» **PROBLEM DETAILS**
From the records below, set down exactly the lines starting with the line that contains "(s.modRamp f).ptb = s.ptb := rfl" and going on through the line that contains "(s.modRamp f).prt = s.prt := rfl". Nothing else is wanted.

-*-

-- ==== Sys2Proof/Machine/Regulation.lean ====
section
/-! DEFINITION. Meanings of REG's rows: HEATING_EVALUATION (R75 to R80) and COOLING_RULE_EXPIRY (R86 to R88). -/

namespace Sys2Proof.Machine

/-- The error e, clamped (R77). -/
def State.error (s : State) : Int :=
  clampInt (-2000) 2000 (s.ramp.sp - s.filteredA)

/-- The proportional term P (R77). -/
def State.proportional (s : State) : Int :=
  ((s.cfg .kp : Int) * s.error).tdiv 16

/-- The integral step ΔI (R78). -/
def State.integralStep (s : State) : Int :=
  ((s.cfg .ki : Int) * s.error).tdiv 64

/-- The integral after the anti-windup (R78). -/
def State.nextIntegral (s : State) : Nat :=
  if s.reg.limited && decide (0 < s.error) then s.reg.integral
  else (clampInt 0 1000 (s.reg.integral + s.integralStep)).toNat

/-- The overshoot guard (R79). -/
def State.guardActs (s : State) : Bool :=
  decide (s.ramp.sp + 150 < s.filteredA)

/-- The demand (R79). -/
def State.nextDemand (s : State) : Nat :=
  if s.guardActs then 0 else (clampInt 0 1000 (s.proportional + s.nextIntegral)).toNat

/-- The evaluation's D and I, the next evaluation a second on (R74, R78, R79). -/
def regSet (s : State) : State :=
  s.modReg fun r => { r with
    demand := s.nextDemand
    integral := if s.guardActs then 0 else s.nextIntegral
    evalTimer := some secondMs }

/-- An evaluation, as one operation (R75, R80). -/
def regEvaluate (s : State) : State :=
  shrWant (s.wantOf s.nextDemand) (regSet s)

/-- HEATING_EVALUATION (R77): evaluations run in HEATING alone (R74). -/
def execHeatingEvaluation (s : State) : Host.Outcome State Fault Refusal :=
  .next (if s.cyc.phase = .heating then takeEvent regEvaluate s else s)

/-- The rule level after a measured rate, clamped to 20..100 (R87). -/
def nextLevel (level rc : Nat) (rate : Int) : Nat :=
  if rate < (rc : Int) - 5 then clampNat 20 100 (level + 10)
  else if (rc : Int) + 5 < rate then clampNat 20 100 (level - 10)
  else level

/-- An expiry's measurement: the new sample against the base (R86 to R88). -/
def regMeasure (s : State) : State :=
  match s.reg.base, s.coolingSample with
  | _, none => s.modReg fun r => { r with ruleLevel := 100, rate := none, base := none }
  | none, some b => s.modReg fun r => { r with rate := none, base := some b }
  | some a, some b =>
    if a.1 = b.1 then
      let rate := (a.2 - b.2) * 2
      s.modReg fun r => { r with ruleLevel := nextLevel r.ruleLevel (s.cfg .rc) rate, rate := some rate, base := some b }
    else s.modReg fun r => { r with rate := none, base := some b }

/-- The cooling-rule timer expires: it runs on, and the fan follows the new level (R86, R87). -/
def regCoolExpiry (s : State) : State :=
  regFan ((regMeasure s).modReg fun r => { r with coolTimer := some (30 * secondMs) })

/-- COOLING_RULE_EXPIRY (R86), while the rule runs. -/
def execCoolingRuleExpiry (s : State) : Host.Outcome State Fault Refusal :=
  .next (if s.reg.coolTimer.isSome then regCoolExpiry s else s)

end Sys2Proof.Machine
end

-*-

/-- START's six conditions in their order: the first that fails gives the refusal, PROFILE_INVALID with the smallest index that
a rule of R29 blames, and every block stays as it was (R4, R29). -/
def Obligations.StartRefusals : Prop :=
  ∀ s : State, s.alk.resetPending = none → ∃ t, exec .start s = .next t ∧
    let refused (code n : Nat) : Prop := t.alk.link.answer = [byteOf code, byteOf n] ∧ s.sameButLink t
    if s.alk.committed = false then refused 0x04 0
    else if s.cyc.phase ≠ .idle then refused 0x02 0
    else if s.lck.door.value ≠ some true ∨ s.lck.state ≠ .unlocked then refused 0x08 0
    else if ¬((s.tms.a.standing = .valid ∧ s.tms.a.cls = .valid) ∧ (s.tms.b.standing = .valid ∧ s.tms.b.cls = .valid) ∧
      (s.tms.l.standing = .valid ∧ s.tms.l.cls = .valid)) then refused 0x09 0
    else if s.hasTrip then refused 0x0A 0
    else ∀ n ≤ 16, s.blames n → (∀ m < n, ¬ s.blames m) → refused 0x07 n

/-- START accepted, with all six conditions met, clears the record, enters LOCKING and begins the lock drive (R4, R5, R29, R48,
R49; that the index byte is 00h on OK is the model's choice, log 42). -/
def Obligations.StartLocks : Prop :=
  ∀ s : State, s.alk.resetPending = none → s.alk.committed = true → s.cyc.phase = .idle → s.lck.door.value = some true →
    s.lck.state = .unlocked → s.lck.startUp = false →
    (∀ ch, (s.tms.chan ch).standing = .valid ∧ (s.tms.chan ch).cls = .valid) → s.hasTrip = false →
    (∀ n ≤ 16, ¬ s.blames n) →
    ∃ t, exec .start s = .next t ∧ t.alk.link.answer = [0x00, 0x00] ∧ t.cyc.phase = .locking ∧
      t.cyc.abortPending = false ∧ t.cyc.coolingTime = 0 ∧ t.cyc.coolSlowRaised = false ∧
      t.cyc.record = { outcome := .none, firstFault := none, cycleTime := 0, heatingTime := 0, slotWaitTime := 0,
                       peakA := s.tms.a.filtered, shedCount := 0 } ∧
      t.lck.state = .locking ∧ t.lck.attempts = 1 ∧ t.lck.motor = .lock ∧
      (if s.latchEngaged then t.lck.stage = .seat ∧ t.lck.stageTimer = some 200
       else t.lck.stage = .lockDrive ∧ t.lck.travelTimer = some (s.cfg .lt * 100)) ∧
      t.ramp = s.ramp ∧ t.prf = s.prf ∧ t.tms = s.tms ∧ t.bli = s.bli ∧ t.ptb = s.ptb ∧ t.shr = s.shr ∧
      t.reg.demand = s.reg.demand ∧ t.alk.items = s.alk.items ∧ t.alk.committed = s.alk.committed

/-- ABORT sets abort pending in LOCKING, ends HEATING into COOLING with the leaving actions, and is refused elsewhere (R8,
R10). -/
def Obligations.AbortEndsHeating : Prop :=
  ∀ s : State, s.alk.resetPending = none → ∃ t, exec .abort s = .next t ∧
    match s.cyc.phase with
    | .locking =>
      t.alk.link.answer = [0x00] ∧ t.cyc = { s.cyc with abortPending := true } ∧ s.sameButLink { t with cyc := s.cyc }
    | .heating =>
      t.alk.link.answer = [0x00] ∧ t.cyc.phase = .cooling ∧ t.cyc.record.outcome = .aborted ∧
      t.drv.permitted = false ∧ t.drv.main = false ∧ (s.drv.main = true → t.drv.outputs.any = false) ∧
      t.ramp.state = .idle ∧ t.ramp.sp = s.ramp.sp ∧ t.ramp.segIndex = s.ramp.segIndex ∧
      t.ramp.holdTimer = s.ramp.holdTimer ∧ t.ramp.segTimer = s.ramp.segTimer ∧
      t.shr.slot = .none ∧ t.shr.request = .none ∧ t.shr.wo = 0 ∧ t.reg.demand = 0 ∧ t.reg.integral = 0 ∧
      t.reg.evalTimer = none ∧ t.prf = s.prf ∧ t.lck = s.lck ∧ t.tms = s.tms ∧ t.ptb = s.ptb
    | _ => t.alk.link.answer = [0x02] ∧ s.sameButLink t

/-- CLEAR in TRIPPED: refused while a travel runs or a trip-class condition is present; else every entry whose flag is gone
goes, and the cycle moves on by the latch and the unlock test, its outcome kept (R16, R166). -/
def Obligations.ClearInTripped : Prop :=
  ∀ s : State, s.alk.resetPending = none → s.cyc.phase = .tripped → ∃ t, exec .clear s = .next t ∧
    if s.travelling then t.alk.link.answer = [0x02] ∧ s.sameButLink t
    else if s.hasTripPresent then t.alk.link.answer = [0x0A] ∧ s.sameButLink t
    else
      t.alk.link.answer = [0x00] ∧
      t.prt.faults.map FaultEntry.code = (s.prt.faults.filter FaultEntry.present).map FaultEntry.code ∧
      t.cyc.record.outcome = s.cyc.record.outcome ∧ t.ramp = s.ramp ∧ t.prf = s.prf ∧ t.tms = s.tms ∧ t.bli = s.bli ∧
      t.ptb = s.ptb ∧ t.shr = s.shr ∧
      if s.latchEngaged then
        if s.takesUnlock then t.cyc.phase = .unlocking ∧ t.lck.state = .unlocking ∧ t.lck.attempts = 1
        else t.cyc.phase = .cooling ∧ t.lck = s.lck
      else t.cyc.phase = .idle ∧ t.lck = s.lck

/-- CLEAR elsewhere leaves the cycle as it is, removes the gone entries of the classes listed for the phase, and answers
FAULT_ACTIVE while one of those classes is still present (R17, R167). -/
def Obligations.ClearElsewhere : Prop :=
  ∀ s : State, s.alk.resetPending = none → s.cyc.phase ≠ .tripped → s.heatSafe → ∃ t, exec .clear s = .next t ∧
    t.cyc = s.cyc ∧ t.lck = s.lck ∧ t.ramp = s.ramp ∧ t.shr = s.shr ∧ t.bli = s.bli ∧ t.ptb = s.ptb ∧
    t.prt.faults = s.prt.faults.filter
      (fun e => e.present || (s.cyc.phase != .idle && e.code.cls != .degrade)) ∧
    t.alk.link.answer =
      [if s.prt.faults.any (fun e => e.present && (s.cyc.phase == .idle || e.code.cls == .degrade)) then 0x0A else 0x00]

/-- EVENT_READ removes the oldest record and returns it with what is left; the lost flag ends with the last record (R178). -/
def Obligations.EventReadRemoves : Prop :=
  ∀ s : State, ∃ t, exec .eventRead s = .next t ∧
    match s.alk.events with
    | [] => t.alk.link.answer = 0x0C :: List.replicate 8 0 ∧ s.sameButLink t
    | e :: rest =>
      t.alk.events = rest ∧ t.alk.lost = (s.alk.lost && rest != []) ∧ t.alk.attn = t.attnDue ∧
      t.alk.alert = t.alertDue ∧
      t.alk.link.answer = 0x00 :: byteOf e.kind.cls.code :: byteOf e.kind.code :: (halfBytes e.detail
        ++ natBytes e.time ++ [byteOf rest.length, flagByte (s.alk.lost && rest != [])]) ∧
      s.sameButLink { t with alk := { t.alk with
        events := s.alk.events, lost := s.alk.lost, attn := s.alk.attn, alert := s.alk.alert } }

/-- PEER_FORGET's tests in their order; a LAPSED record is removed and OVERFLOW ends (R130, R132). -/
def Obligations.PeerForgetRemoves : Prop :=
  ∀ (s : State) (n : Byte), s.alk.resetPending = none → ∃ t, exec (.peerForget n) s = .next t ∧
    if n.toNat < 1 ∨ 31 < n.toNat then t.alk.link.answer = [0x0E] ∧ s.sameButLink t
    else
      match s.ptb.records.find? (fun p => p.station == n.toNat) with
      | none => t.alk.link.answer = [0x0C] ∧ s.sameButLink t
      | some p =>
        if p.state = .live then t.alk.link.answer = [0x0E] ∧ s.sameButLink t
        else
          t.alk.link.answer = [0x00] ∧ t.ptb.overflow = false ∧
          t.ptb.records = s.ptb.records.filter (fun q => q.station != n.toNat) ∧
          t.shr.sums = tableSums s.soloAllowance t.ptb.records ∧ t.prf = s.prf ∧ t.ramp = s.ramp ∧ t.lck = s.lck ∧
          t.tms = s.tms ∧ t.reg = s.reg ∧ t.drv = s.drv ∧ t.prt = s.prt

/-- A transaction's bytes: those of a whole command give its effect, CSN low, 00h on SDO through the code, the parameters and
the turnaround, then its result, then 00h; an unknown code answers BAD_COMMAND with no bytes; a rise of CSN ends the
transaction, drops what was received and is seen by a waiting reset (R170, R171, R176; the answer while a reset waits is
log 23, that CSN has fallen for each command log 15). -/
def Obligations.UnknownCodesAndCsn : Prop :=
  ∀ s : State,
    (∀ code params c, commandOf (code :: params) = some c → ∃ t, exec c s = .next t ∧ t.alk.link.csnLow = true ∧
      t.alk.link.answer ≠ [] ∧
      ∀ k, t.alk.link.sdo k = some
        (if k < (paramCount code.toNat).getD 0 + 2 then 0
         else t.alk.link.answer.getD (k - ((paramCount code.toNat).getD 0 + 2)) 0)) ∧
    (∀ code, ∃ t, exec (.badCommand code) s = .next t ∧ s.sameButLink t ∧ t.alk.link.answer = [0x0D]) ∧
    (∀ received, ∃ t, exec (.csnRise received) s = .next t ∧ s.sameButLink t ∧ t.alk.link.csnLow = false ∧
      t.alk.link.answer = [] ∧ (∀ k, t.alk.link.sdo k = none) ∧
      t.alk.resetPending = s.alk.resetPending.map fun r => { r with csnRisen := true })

-*-

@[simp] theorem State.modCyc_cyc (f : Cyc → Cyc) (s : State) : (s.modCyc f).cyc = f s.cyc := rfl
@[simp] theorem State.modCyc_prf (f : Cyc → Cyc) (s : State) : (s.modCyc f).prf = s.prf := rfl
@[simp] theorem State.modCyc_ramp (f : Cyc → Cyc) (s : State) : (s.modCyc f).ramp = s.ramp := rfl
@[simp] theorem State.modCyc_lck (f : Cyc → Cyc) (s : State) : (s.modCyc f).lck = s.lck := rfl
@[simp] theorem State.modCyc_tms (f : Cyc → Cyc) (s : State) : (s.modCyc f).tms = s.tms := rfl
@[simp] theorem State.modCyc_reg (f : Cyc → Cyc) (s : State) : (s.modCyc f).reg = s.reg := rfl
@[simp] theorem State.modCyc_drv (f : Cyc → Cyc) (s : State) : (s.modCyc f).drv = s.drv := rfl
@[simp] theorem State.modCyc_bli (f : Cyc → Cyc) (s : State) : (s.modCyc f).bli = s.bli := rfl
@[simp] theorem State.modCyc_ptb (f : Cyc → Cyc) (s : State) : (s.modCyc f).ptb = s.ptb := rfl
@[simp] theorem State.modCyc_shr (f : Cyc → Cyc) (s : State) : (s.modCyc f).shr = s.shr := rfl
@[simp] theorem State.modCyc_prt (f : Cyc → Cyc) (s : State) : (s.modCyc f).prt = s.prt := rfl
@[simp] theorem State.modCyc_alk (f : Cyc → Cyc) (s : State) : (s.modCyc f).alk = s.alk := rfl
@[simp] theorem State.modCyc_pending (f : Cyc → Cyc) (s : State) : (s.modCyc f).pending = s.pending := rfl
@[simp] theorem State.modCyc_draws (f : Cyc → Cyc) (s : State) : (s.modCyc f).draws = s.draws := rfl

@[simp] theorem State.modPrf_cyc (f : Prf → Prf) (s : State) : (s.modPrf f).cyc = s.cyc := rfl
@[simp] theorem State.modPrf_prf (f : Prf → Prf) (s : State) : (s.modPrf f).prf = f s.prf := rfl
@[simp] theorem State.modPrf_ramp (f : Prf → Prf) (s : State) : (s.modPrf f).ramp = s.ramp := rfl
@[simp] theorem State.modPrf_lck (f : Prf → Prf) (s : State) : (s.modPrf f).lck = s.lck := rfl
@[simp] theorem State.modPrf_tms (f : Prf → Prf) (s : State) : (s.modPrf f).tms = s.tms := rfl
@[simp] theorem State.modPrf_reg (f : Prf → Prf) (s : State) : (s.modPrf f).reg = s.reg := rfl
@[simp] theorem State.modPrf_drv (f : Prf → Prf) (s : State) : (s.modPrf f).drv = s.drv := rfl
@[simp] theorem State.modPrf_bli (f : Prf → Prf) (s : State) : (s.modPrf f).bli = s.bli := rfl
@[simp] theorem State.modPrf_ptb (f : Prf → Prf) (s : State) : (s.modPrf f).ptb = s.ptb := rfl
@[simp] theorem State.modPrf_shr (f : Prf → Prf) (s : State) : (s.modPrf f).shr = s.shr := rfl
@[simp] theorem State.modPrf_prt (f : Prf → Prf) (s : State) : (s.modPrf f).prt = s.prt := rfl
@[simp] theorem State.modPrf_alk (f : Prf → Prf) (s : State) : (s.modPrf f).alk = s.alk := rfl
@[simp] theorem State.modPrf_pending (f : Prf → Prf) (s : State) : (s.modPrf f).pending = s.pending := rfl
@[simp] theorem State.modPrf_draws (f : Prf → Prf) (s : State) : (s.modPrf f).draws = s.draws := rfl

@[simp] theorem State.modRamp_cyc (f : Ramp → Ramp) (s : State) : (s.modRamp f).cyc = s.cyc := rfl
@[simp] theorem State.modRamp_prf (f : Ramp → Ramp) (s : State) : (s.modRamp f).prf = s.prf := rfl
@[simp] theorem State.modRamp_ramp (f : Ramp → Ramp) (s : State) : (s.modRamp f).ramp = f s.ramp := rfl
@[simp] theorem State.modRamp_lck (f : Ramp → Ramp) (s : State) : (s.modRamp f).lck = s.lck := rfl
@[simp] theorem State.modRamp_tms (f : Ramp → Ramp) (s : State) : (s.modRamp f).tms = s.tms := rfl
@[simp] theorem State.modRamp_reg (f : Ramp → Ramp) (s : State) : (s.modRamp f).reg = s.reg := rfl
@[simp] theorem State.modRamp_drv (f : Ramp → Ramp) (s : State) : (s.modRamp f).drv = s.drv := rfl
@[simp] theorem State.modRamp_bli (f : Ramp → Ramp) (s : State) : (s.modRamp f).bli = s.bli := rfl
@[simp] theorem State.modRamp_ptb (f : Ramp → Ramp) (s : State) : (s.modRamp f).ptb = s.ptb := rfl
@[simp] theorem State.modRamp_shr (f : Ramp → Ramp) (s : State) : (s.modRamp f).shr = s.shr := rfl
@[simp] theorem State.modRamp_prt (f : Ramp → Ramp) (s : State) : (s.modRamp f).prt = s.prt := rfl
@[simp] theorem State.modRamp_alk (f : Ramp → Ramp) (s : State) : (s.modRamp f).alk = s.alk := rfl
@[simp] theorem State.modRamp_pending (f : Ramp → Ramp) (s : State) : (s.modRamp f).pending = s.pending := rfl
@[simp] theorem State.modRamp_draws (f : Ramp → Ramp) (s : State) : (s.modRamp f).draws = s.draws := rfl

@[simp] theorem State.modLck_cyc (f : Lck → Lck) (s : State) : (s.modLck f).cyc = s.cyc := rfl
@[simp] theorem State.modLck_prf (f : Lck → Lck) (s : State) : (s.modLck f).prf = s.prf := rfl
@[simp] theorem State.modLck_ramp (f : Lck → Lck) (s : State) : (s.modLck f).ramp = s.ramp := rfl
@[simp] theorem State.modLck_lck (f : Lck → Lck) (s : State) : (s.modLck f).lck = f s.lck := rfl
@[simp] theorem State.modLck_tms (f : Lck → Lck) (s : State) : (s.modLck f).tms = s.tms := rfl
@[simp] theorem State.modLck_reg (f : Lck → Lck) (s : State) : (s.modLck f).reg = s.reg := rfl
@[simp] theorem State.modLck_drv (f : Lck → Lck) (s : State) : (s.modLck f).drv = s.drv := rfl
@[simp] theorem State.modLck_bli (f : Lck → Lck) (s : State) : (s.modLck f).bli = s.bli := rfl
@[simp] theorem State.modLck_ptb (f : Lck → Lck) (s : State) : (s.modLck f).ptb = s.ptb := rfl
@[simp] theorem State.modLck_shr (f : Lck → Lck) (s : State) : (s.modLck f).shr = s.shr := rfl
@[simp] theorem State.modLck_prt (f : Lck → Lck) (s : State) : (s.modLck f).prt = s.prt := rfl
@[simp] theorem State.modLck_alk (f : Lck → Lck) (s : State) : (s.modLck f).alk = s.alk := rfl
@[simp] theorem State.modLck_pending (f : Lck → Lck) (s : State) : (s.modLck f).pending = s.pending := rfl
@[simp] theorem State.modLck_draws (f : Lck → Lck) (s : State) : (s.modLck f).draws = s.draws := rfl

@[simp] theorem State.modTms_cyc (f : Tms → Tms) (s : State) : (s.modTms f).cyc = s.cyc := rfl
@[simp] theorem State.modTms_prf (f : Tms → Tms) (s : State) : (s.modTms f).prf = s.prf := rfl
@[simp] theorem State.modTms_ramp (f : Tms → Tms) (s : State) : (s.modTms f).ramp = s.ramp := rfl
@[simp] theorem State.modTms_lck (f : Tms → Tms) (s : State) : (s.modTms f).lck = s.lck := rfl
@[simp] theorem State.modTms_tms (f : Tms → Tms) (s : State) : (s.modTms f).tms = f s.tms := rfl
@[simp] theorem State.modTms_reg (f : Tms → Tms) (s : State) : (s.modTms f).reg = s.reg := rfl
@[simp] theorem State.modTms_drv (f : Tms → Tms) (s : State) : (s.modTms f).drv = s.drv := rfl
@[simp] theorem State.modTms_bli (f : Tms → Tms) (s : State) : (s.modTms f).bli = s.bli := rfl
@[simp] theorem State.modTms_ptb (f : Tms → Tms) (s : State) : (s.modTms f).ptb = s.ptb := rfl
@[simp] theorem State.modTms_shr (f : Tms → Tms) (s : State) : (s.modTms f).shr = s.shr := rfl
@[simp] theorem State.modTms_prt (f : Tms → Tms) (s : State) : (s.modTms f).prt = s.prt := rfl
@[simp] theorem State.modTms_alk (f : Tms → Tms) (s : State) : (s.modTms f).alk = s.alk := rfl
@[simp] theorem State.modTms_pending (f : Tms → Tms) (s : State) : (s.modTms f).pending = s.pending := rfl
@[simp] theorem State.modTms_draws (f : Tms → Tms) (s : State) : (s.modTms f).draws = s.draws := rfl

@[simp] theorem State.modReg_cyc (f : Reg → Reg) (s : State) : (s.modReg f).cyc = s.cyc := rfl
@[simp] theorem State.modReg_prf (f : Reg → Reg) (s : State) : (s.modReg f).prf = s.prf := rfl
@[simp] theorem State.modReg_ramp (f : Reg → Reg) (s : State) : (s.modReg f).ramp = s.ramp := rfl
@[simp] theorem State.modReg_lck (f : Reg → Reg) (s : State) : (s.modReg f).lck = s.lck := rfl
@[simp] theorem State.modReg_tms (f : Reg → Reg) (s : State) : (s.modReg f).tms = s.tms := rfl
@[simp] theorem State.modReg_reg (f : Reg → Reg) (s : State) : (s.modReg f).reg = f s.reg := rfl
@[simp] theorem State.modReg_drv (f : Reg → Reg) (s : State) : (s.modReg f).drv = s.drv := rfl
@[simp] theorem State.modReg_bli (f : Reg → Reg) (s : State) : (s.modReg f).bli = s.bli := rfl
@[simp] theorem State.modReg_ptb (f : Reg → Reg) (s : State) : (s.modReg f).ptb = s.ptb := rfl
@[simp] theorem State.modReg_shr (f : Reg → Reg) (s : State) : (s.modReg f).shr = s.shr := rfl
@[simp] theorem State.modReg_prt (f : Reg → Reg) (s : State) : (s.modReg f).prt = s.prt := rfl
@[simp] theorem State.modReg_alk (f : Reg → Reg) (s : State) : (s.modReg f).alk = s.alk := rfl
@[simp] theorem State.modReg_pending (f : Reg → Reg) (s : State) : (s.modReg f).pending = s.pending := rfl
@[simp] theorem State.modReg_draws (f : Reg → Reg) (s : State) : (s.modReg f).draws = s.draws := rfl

-*-

» **TASK RESULT**
@[simp] theorem State.modRamp_ptb (f : Ramp → Ramp) (s : State) : (s.modRamp f).ptb = s.ptb := rfl
@[simp] theorem State.modRamp_shr (f : Ramp → Ramp) (s : State) : (s.modRamp f).shr = s.shr := rfl
@[simp] theorem State.modRamp_prt (f : Ramp → Ramp) (s : State) : (s.modRamp f).prt = s.prt := rfl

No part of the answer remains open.